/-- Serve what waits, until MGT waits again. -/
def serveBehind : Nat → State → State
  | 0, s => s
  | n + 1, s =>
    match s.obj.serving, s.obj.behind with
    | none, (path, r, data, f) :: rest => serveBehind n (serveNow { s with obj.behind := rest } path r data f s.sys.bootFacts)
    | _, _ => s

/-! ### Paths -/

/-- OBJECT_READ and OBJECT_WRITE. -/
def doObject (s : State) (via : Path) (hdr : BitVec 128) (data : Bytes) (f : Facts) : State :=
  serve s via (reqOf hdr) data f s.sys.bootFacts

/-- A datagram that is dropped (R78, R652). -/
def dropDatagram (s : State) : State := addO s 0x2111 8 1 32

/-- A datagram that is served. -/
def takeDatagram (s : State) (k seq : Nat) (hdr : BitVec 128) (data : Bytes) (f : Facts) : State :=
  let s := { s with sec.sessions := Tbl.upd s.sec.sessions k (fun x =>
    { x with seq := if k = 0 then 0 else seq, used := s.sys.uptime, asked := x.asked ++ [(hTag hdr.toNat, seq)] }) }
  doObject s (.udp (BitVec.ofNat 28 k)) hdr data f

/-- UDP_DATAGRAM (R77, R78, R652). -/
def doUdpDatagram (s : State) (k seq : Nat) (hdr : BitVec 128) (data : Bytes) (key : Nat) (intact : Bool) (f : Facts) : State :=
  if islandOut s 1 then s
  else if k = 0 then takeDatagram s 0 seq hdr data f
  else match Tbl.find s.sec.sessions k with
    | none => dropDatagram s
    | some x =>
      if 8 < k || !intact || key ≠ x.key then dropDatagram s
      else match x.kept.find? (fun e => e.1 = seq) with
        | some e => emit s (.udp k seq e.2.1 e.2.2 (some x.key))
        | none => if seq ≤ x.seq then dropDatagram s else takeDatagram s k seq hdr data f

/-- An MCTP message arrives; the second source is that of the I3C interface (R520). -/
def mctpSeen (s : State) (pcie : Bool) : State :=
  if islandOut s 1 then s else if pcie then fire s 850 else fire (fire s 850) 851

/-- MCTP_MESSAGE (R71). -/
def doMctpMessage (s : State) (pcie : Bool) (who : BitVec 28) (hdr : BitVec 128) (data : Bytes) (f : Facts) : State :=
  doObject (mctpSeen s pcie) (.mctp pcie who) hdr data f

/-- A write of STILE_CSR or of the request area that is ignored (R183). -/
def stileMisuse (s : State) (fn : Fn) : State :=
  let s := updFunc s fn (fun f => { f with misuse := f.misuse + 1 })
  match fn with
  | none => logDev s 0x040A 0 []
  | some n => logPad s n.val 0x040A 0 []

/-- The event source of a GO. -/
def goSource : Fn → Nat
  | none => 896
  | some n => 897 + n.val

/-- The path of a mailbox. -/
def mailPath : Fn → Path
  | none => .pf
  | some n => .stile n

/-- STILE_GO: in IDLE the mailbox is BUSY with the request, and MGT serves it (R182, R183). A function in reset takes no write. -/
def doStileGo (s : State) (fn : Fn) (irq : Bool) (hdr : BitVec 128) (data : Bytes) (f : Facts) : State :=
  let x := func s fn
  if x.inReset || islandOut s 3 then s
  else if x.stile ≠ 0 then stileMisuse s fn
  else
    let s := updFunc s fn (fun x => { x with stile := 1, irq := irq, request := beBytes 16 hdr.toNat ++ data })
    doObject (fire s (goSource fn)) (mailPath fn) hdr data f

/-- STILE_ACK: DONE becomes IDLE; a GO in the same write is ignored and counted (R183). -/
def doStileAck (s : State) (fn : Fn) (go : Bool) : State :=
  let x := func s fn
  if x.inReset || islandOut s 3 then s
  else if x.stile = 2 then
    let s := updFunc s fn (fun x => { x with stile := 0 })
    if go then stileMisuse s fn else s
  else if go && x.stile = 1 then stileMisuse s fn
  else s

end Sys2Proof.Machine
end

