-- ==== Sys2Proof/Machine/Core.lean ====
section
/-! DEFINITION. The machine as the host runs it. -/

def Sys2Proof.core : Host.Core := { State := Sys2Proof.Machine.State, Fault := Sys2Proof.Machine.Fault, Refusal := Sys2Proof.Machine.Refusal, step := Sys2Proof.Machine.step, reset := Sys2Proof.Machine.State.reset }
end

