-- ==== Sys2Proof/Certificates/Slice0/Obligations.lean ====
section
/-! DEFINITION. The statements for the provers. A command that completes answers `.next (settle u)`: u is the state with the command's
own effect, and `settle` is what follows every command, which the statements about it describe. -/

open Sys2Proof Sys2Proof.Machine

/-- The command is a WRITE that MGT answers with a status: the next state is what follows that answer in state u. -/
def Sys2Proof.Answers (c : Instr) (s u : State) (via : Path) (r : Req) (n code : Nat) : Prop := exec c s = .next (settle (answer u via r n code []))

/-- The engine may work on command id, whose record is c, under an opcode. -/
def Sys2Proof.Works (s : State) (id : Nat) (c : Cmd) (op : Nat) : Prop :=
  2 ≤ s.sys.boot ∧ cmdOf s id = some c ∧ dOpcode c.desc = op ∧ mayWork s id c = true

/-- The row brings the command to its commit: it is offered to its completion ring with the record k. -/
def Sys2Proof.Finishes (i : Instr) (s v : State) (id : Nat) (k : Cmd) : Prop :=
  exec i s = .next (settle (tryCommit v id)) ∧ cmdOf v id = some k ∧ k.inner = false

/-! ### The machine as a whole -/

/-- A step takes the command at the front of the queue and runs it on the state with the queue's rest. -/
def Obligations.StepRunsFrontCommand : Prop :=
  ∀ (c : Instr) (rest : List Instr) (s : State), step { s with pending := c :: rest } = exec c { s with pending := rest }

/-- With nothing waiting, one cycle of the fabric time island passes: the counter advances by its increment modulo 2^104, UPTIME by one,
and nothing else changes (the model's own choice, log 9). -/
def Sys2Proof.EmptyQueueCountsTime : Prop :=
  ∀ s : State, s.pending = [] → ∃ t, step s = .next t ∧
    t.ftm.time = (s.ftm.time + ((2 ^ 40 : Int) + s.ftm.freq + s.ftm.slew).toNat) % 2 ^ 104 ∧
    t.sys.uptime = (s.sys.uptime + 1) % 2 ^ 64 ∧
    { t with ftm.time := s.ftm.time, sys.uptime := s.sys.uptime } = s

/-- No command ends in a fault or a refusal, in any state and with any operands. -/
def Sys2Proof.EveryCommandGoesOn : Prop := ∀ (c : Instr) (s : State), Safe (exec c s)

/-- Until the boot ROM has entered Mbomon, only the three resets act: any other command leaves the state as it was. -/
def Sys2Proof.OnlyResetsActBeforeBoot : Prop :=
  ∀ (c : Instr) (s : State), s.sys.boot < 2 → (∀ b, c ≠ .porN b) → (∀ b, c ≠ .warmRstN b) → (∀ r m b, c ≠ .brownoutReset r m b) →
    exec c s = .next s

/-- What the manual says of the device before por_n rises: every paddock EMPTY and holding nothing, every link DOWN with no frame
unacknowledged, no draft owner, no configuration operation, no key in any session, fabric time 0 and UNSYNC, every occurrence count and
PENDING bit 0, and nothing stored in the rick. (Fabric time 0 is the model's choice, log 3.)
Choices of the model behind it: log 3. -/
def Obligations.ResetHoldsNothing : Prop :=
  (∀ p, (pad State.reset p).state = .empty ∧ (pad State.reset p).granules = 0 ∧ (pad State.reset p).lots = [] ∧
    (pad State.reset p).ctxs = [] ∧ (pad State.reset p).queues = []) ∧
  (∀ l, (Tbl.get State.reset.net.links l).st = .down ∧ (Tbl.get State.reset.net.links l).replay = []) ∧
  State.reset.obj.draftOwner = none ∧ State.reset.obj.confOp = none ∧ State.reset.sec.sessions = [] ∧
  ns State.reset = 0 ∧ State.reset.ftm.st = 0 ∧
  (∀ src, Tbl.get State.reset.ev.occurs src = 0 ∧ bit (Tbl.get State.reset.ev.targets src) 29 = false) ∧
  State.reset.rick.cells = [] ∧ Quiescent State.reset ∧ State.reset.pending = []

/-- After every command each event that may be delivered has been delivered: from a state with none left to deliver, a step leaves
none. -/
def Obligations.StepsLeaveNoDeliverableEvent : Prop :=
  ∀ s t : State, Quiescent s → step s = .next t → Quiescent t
* * * * * * *
YOUR INSTRUCTIONS:
Begin with the line that has "of a GO. -/" in the listing above and end after the line that has "n => .stile n"; output those lines exactly.

ANSWER TO THIS TASK:
/-- The event source of a GO. -/
def goSource : Fn → Nat
  | none => 896
  | some n => 897 + n.val

/-- The path of a mailbox. -/
def mailPath : Fn → Path
  | none => .pf
  | some n => .stile n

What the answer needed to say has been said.